Digital Democracy encompasses the technological systems, platforms, and practices that expand participatory governance and civic agency in the networked age. Moving beyond traditional representative democracy's periodic voting, digital democracy enables continuous citizen engagement through online deliberation, collaborative policy-making, participatory budgeting, and transparent accountability mechanisms. These tools create new possibilities for direct, distributed, and responsive forms of public power that can scale democratic participation while maintaining deliberative quality.
The field emerged from early experiments in e-government and online voting, but has evolved far beyond digitizing existing democratic processes. Pioneering platforms like Estonia's e-governance system, Taiwan's vTaiwan and Join platform, Barcelona's Decidim, and Iceland's crowdsourced constitution process have demonstrated that technology can fundamentally enhance — not just automate — democratic participation. Key innovations include liquid democracy (delegative voting), quadratic voting, deliberative polling, citizen assemblies supported by digital tools, and AI-assisted policy analysis. Taiwan's Digital Minister Audrey Tang has become a global exemplar, using "radical transparency" and collective intelligence tools to bridge societal divides.

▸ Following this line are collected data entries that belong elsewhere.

-- ==== Sys2Proof/Machine/Eqi.lean ====
section
/-! DEFINITION. Doorbells (R226 to R230, R271), fronts and their bindings (R231, R232), negotiation (R273), and the fetch of
a command entry with the checks of R236. -/
namespace Sys2Proof.Machine

/-! ## Doorbells -/

/-- An ignored doorbell write counts (R275). -/
def countIgnored (s : State) : State := { s with dev := { s.dev with ignoredDb := satAdd 0xFFFF s.dev.ignoredDb 1 } }

/-- The 64-bit position a doorbell write names: 8 bytes, or in 2.2 compatibility mode the low half, extended on the
assumption that it advanced by less than 2^31 (R227, R271). -/
def dbValue (s : State) (b cur off size v : Nat) : Option Nat :=
  if off != 0 then none
  else if size = 8 then some (v % 2 ^ 64)
  else if size = 4 && compat22 s b then
    let d := (v % 2 ^ 32 + 2 ^ 32 - cur % 2 ^ 32) % 2 ^ 32
    some (if d < 2 ^ 31 then cur + d else cur + d - 2 ^ 32)
  else none

/-- The position of the command whose completion entry a queue owes: the last one fetched into the entry's slot (R224). -/
def owedPos (x : Queue) (e : List Byte) : Nat :=
  x.fetch - 1 - (x.fetch - 1 + 2 ^ x.log2Ring - leNat (e.take 2)) % 2 ^ x.log2Ring

/-- The position of the oldest command of a queue that is not DONE (R113, R228): fetched ones are in the table or are owed their
completion entry, unfetched ones start at the fetch position. -/
def oldestPos (s : State) (b q : Nat) (x : Queue) : Nat :=
  x.owed.foldl (fun m e => min m (owedPos x e))
    (((bayCmds s b).filter fun c => c.queue == q && c.parent.isNone && c.batch.isNone).foldl (fun m c => min m c.pos) x.fetch)

/-- The fetched commands of a bay that are not DONE (R232): those in the table, and those owed their completion entry. -/
def heldCount (s : State) (b : Nat) : Nat :=
  (bay s b).eqi.queues.foldl (fun n e => n + e.2.owed.length) (bayCmds s b).length

/-- An accepted doorbell: progress, and on an idle queue the flag is cleared and firmware asked for a front (R229, R486). -/
def doorbellSeen (b q : Nat) (s : State) : State :=
  match queue? s b q with
  | none => s
  | some x =>
    let t := progress b s
    if x.idle then raise srcDoorbell (modQueue b q (fun x => { x with idle := false, asked := true }) t) else t

/-- A write of sq_wp (R228); `off` counts from the field. During repointing every doorbell write is ignored (R367). -/
def sqWp (b q off size v : Nat) (s : State) : State :=
  match (if s.sec.repointing then none else queue? s b q) with
  | none => countIgnored s
  | some x =>
    match dbValue s b x.wp off size v with
    | none => countIgnored s
    | some v =>
      if bit x.qflags 2 then countIgnored s
      else if v ≤ x.wp then s
      else if 2 ^ x.log2Ring < v - oldestPos s b q x then
        errRecord b 8 0x23 q 0xFFFF v 0 [] 0xFFFF 0xFFFF 0xFFFF 0 0 [] (countIgnored s)
      else doorbellSeen b q (modQueue b q (fun x => { x with wp := v }) s)

/-- SQ_WP_WRITE (R228). -/
def execSqWpWrite (b q off size v : Nat) (s : State) (t : Option Nat := none) : Host.Outcome State Fault Refusal :=
  onUnit (decide (b < s.bays.count)) "bay" (run fpWork (onBar b t (sqWp b q off size v)) s)

/-- A write of cq_head (R230): the freed slots take what the queue owes. -/
def cqHead (b q off size v : Nat) (s : State) : State :=
  match (if s.sec.repointing then none else queue? s b q) with
  | none => countIgnored s
  | some x =>
    match dbValue s b x.cqHead off size v with
    | none => countIgnored s
    | some v =>
      if v < x.cqHead || x.cqNext < v then countIgnored s
      else if v = x.cqHead then s
      else cqPost b q (progress b (modQueue b q (fun x => { x with cqHead := v }) s))

/-- CQ_HEAD_WRITE (R230). -/
def execCqHeadWrite (b q off size v : Nat) (s : State) (t : Option Nat := none) : Host.Outcome State Fault Refusal :=
  onUnit (decide (b < s.bays.count)) "bay" (run fpWork (onBar b t (cqHead b q off size v)) s)

/-! ## Negotiation -/

/-- Whether the block implements a revision (R270). -/
def revKnown (major minor : Nat) : Bool := (major == 3 && decide (minor ≤ 4)) || (major == 2 && minor == 2)

/-- A write of EQI_NEG (R273). -/
def negotiate (b : Nat) (v : BitVec 32) : State → State :=
  modEqi b fun e =>
    if e.negDone then e
    else
      let major := bits v.toNat 15 8
      let minor := bits v.toNat 7 0
      { e with major := major, minor := minor, negDone := revKnown major minor, negRefused := !revKnown major minor }

/-- EQI_NEG_WRITE (R273); a bay that does not exist has no window. -/
def execEqiNegWrite (b : Nat) (v : BitVec 32) (s : State) (t : Option Nat := none) : Host.Outcome State Fault Refusal :=
  onUnit (decide (b < s.bays.count)) "bay" (run [.bays, .out] (onBar b t (onlyIf (fun t => (bay t b).st != .absent && !t.sec.repointing) (negotiate b v))) s)

/-! ## Bindings -/

/-- The position up to which entries of a queue are fetched: of one being destroyed, those written when its QUEUE_DESTROY came (R247). -/
def fetchTo (x : Queue) : Nat := if x.destroyer.isSome then min x.wp x.destroyWp else x.wp

/-- Whether a queue is active (R231). -/
def activeQ (x : Queue) : Bool := decide (x.fetch < fetchTo x) && !x.frozen

/-- Whether a front serves a queue. -/
def boundQ (s : State) (b q : Nat) : Bool := s.dev.fronts.any fun e => e.2.bay == b && e.2.queue == q

/-- Whether a queue is to be bound: an active one without a front, or one whose doorbell found the idle flag set and asked for a front,
whatever another front has fetched since (R229, R231). -/
def wantsFront (s : State) (b q : Nat) (x : Queue) : Bool := !x.frozen && (x.asked || (activeQ x && !boundQ s b q))

/-- The queue a front is bound to next (R231): one left unbound for eight lifts, longest first; else by priority from 7
down, in round robin within one priority, after the queue bound last. -/
def nextQueue (s : State) (b : Nat) : Option Nat :=
  let c := (bay s b).eqi.queues.filter fun e => wantsFront s b e.1 e.2
  let starved := c.filter fun e => decide (8 ≤ e.2.unbound)
  let most := starved.foldl (fun m e => max m e.2.unbound) 0
  match starved.find? fun e => e.2.unbound == most with
  | some e => some e.1
  | none =>
    let top := c.foldl (fun m e => max m (e.2.prio + 1)) 0
    let same := c.filter fun e => e.2.prio + 1 == top
    let last := tget (8 * b + (top - 1)) s.dev.frontRr
    let after := same.filter fun e => match last with
      | some l => decide (l < e.1)
      | none => true
    (after ++ same).head?.map (·.1)

/-- The lowest free front of a bay. -/
def freeFront (s : State) (b : Nat) : Option Nat :=
  ((List.range (frontsPerBay s)).map (· + b * frontsPerBay s)).find? fun f => (tget f s.dev.fronts).isNone

/-- Firmware binds the next active queue of a bay to a free front (R231). -/
def bindFront (b : Nat) (s : State) : State :=
  match nextQueue s b, freeFront s b with
  | some q, some f =>
    let p := match queue? s b q with
      | some x => x.prio
      | none => 0
    let t := modQueue b q (fun x => { x with unbound := 0, asked := false }) s
    { t with dev := { t.dev with
        fronts := tput f { bay := b, queue := q } t.dev.fronts
        frontRr := tput (8 * b + p) q t.dev.frontRr } }
  | _, _ => s

/-- FRONT_BIND (R231). -/
def execFrontBind (b : Nat) (s : State) : Host.Outcome State Fault Refusal :=
  onUnit (decide (b < s.bays.count)) "bay" (run [.bays, .dev] (bindFront b) s)

/-! ## The checks of R236 -/

/-- Whether the entry's opcode and flags, DEV_ENQ among them, belong to the bay's revision (step 1, R270): the offset of the
first that does not. -/
def revBad (s : State) (c : Cmd) : Option Nat :=
  match opInfo (opc c) with
  | none => some 0
  | some i =>
    if !opInRevision s c.bay i then some 0
    else if !flagInRevision s c then some 1
    else if opc c == 0x26 && bit (cf c 0x1E 1) 2 && !revAtLeast s c.bay 2 then some 0x1E
    else none

/-- Whether a user queue may not carry the entry (step 2, R250, R264). -/
def privBad (s : State) (c : Cmd) : Bool :=
  match queue? s c.bay c.queue, opInfo (opc c) with
  | some q, some i => q.user && (i.kernel || (opc c == 0x15 && cf c 0x18 2 != c.queue))
  | _, _ => false

/-- Steps 1 to 3 on the entry alone. -/
def entryCheck (s : State) (sc : Scope) (c : Cmd) : Verd :=
  match revBad s c with
  | some o => .no { code := 0x21, kind := 1, detail := o }
  | none =>
    if privBad s c then .priv
    else match entryBad s sc c with
      | some o => .no (formatRefuse 0 0 o)
      | none => .go c

/-- A run of bytes a command takes at fetch, kept in its own copy from offset `o` (R225). -/
def takeRun (s : State) (env : Env) (va n o : Nat) (c : Cmd) : Verd :=
  match takeVa s c.bay env va n with
  | .failed a p => .no (tookRefuse a p)
  | .bytes bs => .go { c with stage := mputs o bs c.stage }

/-- Entry `i` of a graph body in a GRAPH_CREATE's own copy. -/
def bodyEntry (c : Cmd) (i : Nat) : List Byte := mread c.stage (64 * i) 64

/-- The tests of step 5 that a body entry alone decides: handles, indices and contexts, a bound beyond the budget whatever its image, and
panels without an origin (R236, R258); its descriptor is not read before its launch (R259). -/
def entryStep5 (s : State) (k : Cmd) : Option Nat :=
  if !handlesOk s k then some 0x23
  else if opc k = 0x16 then none
  else if !(if opc k = opQuoin then decide (boundOf k ≤ quoinSlice s s.lift.period (wOf k))
      else decide (chargeOf s k true 1250 ≤ budgetAt s.lift.period 1250) &&
        (opc k != opCollective || decide (boundOf k ≤ unitSlice s s.lift.period 1250))) then some 0x25
  else if onPanel k && (originsOf s k.bay k.queue (wOf k) (hOf k)).isEmpty then some 0x27
  else none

The contemporary digital democracy landscape includes sophisticated platforms for participatory budgeting (Consul, Citizen Lab), deliberation (Pol.is, All Our Ideas), petition and initiative systems, and comprehensive civic engagement suites. Organizations like the Participatory Budgeting Project, mySociety, and Code for America have helped spread these innovations globally. Critical challenges remain around digital divides, manipulation and disinformation, algorithmic governance risks, and ensuring that digital tools genuinely empower citizens rather than creating new forms of technocratic control. The field increasingly emphasizes "civic tech" that is co-designed with communities and accountable to democratic values.